What is required: Determine the number of lines in the data that include the word "inductive", and write only that number.

Available data:
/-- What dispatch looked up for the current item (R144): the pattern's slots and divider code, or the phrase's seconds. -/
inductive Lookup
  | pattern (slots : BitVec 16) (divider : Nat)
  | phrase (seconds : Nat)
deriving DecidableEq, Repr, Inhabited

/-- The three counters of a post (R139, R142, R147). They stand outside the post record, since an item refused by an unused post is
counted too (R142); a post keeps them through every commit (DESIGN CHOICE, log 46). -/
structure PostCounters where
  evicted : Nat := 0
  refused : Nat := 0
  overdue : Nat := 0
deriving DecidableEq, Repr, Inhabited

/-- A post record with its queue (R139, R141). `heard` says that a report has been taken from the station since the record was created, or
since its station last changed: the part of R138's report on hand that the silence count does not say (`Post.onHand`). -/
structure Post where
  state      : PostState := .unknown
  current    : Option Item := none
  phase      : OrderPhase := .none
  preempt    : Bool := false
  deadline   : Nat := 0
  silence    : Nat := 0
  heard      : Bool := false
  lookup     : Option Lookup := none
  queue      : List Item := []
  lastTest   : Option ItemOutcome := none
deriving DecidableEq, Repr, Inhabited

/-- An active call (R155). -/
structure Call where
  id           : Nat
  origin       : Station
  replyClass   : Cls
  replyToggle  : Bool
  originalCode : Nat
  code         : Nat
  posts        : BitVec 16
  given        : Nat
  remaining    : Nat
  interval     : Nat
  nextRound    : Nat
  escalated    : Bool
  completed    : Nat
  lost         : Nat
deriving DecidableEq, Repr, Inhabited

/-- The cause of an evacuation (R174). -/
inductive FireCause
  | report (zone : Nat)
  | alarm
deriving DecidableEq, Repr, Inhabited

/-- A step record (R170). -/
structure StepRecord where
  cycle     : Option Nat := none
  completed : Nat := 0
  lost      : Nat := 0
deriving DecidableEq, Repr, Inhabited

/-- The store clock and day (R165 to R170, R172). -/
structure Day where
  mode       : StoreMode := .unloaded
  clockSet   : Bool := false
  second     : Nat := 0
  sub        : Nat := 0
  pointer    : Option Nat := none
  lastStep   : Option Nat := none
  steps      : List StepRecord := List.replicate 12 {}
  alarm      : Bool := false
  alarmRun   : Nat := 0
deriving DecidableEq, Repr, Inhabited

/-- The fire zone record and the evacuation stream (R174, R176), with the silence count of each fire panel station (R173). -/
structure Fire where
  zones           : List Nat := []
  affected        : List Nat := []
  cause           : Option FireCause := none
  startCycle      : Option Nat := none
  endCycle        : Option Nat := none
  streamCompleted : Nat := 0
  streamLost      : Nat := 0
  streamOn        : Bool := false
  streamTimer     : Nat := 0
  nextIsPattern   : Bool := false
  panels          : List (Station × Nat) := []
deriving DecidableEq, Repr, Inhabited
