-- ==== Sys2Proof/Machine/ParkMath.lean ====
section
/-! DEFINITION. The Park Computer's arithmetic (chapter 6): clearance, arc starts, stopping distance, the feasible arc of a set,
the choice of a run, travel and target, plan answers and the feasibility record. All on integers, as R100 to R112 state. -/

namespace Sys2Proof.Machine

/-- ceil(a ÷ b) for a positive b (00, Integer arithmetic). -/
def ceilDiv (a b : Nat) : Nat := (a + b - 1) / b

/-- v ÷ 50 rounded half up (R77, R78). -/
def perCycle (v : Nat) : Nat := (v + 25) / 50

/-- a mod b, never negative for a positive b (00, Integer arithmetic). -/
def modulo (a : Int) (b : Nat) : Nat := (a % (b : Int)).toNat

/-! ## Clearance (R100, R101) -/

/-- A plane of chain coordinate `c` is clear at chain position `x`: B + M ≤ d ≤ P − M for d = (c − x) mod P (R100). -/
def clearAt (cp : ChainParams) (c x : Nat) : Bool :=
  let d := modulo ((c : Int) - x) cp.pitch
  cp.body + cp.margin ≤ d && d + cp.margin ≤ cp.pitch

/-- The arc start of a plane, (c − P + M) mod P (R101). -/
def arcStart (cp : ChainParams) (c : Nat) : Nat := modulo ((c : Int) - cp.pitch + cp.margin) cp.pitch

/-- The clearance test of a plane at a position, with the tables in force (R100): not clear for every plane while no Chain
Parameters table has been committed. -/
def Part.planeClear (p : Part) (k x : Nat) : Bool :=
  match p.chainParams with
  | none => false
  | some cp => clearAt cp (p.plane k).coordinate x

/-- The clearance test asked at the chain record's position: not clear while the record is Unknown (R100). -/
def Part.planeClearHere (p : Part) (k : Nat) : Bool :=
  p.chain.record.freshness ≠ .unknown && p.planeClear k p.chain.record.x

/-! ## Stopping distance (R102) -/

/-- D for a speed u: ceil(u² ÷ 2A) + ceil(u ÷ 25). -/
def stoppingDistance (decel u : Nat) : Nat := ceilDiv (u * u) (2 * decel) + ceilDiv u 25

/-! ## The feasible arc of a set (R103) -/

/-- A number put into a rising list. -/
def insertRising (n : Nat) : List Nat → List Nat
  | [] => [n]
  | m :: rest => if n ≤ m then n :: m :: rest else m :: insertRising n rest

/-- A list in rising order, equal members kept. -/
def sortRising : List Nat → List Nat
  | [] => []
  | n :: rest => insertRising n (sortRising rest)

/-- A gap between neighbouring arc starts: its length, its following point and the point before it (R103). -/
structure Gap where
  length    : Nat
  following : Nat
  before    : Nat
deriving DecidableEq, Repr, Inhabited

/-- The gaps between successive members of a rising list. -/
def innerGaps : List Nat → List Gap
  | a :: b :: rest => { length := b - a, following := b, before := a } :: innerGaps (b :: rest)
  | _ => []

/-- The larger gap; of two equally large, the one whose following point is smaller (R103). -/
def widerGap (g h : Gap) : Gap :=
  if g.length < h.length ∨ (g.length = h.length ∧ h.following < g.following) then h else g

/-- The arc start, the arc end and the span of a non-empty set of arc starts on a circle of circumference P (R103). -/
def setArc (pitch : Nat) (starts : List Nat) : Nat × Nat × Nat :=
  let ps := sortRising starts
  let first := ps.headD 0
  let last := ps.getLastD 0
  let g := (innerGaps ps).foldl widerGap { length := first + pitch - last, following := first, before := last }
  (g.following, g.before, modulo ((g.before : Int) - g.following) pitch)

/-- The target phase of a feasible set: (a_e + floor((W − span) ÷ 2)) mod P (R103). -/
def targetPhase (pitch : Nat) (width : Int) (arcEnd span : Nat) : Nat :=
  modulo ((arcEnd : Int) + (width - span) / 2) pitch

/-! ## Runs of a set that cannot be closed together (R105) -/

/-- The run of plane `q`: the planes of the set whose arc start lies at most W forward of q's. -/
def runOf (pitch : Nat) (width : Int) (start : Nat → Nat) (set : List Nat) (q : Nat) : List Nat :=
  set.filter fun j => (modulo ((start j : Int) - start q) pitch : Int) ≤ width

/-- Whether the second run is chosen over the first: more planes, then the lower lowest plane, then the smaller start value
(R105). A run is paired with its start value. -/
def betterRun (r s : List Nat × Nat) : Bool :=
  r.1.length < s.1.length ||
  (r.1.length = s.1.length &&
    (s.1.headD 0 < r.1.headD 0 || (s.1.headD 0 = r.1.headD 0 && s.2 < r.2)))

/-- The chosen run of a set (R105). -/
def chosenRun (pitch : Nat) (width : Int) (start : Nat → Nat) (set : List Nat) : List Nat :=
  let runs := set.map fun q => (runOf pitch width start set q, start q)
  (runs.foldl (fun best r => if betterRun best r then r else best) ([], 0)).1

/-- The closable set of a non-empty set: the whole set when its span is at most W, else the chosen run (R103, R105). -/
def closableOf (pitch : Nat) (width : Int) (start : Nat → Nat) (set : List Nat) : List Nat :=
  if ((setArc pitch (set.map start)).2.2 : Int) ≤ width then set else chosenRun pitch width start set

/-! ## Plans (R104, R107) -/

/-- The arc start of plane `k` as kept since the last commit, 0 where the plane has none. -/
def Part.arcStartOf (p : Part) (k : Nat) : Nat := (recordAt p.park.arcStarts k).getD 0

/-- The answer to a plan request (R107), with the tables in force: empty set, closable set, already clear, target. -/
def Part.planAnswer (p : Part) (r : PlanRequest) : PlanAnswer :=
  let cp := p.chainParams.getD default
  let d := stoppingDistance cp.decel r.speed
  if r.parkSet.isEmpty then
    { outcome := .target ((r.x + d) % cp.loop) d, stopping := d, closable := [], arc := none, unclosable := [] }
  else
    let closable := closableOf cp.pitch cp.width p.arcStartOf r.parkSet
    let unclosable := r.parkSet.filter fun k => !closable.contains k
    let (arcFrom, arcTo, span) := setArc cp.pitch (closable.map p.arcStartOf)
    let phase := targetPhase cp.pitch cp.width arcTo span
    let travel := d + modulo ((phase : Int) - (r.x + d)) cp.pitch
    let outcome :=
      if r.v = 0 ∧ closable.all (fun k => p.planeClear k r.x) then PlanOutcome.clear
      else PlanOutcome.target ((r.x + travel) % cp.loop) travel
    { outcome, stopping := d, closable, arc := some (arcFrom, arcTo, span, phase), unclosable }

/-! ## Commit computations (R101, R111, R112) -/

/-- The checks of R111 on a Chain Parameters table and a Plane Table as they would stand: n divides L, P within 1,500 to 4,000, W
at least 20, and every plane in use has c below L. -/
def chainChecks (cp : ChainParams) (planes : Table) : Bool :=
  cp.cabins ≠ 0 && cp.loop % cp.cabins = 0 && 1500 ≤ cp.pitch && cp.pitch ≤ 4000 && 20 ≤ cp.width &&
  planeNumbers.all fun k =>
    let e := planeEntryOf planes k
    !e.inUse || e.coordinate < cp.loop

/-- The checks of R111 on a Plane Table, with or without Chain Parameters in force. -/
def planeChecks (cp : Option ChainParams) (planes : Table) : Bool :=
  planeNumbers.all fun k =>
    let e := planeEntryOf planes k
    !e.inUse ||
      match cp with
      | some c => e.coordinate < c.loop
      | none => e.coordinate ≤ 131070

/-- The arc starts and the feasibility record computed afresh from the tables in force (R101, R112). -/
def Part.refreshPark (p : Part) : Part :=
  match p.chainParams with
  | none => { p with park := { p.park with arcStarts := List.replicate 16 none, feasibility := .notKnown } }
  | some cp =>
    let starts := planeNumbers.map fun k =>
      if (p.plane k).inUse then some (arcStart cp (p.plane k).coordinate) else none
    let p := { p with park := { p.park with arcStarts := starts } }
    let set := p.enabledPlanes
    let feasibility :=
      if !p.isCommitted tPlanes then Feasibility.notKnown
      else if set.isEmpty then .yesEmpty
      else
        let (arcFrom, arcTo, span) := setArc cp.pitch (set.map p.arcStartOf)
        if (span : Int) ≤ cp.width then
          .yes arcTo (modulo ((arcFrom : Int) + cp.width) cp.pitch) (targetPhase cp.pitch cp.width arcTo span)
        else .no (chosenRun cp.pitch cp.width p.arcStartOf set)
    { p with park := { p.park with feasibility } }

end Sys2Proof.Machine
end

Solution below: 2